## Your goal
The expected result is every line of the records, printed exactly.

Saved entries
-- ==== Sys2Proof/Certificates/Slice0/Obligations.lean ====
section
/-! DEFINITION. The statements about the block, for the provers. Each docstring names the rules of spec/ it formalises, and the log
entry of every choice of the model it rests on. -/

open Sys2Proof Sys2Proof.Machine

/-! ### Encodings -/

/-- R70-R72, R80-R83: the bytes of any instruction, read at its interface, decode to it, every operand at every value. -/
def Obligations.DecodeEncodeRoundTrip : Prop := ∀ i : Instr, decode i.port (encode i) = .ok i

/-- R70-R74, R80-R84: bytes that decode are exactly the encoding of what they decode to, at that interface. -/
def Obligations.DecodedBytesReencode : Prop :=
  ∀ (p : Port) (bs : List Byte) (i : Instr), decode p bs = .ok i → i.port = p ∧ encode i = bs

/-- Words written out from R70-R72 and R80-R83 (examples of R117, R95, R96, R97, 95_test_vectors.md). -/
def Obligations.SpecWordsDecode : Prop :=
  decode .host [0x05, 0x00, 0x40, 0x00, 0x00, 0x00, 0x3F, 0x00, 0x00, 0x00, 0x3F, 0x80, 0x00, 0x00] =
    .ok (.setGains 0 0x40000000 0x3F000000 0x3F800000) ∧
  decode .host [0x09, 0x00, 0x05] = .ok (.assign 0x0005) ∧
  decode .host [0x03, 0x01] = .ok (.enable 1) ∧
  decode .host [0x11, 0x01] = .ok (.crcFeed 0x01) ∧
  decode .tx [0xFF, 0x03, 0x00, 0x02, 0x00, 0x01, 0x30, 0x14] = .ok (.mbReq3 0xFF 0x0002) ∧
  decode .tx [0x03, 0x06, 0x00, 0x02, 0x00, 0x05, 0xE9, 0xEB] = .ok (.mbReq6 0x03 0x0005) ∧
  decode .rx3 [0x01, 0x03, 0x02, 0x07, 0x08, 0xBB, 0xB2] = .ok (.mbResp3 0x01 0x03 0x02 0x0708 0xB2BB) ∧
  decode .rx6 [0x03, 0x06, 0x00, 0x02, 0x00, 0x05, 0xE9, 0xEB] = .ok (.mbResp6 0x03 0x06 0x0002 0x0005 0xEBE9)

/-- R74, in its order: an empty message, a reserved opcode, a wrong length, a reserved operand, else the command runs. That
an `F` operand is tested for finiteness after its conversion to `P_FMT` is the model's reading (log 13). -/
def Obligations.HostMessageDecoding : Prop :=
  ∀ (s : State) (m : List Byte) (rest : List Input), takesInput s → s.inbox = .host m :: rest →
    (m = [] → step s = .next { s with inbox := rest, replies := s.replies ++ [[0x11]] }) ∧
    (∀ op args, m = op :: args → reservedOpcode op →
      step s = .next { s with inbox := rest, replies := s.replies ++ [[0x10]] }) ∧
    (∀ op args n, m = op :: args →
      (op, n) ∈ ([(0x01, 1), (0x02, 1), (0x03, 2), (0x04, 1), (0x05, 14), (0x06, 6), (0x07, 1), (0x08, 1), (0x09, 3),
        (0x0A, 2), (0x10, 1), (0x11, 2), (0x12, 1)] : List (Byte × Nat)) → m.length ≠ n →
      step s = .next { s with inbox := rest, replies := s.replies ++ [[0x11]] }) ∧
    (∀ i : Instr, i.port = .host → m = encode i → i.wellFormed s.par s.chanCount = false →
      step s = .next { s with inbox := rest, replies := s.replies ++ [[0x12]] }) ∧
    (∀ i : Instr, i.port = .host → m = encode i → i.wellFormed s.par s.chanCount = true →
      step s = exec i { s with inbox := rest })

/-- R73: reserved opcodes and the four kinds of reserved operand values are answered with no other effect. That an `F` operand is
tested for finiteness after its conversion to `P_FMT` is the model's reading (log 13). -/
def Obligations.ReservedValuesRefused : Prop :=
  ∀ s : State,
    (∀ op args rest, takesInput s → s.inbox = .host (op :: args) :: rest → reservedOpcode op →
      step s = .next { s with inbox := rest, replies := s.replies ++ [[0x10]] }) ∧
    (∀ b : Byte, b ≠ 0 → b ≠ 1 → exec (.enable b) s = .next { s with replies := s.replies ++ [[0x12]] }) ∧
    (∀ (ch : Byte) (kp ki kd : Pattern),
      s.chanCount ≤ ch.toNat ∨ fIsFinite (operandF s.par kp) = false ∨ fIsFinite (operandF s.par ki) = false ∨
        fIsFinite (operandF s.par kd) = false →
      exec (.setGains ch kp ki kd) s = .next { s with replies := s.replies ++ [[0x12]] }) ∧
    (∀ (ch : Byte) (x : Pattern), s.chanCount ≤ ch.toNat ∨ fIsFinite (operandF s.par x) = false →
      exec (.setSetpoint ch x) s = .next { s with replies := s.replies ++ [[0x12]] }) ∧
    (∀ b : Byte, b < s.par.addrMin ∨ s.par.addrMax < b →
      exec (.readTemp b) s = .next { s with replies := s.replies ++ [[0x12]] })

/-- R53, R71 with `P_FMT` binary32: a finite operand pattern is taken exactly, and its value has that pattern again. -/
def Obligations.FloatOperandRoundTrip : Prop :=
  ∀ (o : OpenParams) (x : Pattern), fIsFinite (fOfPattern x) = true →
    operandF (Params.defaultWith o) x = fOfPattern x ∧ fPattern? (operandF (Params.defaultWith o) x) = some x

## Reply
-- ==== Sys2Proof/Certificates/Slice0/Obligations.lean ====
section
/-! DEFINITION. The statements about the block, for the provers. Each docstring names the rules of spec/ it formalises, and the log
entry of every choice of the model it rests on. -/

open Sys2Proof Sys2Proof.Machine

/-! ### Encodings -/

/-- R70-R72, R80-R83: the bytes of any instruction, read at its interface, decode to it, every operand at every value. -/
def Obligations.DecodeEncodeRoundTrip : Prop := ∀ i : Instr, decode i.port (encode i) = .ok i

/-- R70-R74, R80-R84: bytes that decode are exactly the encoding of what they decode to, at that interface. -/
def Obligations.DecodedBytesReencode : Prop :=
  ∀ (p : Port) (bs : List Byte) (i : Instr), decode p bs = .ok i → i.port = p ∧ encode i = bs

/-- Words written out from R70-R72 and R80-R83 (examples of R117, R95, R96, R97, 95_test_vectors.md). -/
def Obligations.SpecWordsDecode : Prop :=
  decode .host [0x05, 0x00, 0x40, 0x00, 0x00, 0x00, 0x3F, 0x00, 0x00, 0x00, 0x3F, 0x80, 0x00, 0x00] =
    .ok (.setGains 0 0x40000000 0x3F000000 0x3F800000) ∧
  decode .host [0x09, 0x00, 0x05] = .ok (.assign 0x0005) ∧
  decode .host [0x03, 0x01] = .ok (.enable 1) ∧
  decode .host [0x11, 0x01] = .ok (.crcFeed 0x01) ∧
  decode .tx [0xFF, 0x03, 0x00, 0x02, 0x00, 0x01, 0x30, 0x14] = .ok (.mbReq3 0xFF 0x0002) ∧
  decode .tx [0x03, 0x06, 0x00, 0x02, 0x00, 0x05, 0xE9, 0xEB] = .ok (.mbReq6 0x03 0x0005) ∧
  decode .rx3 [0x01, 0x03, 0x02, 0x07, 0x08, 0xBB, 0xB2] = .ok (.mbResp3 0x01 0x03 0x02 0x0708 0xB2BB) ∧
  decode .rx6 [0x03, 0x06, 0x00, 0x02, 0x00, 0x05, 0xE9, 0xEB] = .ok (.mbResp6 0x03 0x06 0x0002 0x0005 0xEBE9)

/-- R74, in its order: an empty message, a reserved opcode, a wrong length, a reserved operand, else the command runs. That
an `F` operand is tested for finiteness after its conversion to `P_FMT` is the model's reading (log 13). -/
def Obligations.HostMessageDecoding : Prop :=
  ∀ (s : State) (m : List Byte) (rest : List Input), takesInput s → s.inbox = .host m :: rest →
    (m = [] → step s = .next { s with inbox := rest, replies := s.replies ++ [[0x11]] }) ∧
    (∀ op args, m = op :: args → reservedOpcode op →
      step s = .next { s with inbox := rest, replies := s.replies ++ [[0x10]] }) ∧
    (∀ op args n, m = op :: args →
      (op, n) ∈ ([(0x01, 1), (0x02, 1), (0x03, 2), (0x04, 1), (0x05, 14), (0x06, 6), (0x07, 1), (0x08, 1), (0x09, 3),
        (0x0A, 2), (0x10, 1), (0x11, 2), (0x12, 1)] : List (Byte × Nat)) → m.length ≠ n →
      step s = .next { s with inbox := rest, replies := s.replies ++ [[0x11]] }) ∧
    (∀ i : Instr, i.port = .host → m = encode i → i.wellFormed s.par s.chanCount = false →
      step s = .next { s with inbox := rest, replies := s.replies ++ [[0x12]] }) ∧
    (∀ i : Instr, i.port = .host → m = encode i → i.wellFormed s.par s.chanCount = true →
      step s = exec i { s with inbox := rest })

/-- R73: reserved opcodes and the four kinds of reserved operand values are answered with no other effect. That an `F` operand is
tested for finiteness after its conversion to `P_FMT` is the model's reading (log 13). -/
def Obligations.ReservedValuesRefused : Prop :=
  ∀ s : State,
    (∀ op args rest, takesInput s → s.inbox = .host (op :: args) :: rest → reservedOpcode op →
      step s = .next { s with inbox := rest, replies := s.replies ++ [[0x10]] }) ∧
    (∀ b : Byte, b ≠ 0 → b ≠ 1 → exec (.enable b) s = .next { s with replies := s.replies ++ [[0x12]] }) ∧
    (∀ (ch : Byte) (kp ki kd : Pattern),
      s.chanCount ≤ ch.toNat ∨ fIsFinite (operandF s.par kp) = false ∨ fIsFinite (operandF s.par ki) = false ∨
        fIsFinite (operandF s.par kd) = false →
      exec (.setGains ch kp ki kd) s = .next { s with replies := s.replies ++ [[0x12]] }) ∧
    (∀ (ch : Byte) (x : Pattern), s.chanCount ≤ ch.toNat ∨ fIsFinite (operandF s.par x) = false →
      exec (.setSetpoint ch x) s = .next { s with replies := s.replies ++ [[0x12]] }) ∧
    (∀ b : Byte, b < s.par.addrMin ∨ s.par.addrMax < b →
      exec (.readTemp b) s = .next { s with replies := s.replies ++ [[0x12]] })

/-- R53, R71 with `P_FMT` binary32: a finite operand pattern is taken exactly, and its value has that pattern again. -/
def Obligations.FloatOperandRoundTrip : Prop :=
  ∀ (o : OpenParams) (x : Pattern), fIsFinite (fOfPattern x) = true →
    operandF (Params.defaultWith o) x = fOfPattern x ∧ fPattern? (operandF (Params.defaultWith o) x) = some x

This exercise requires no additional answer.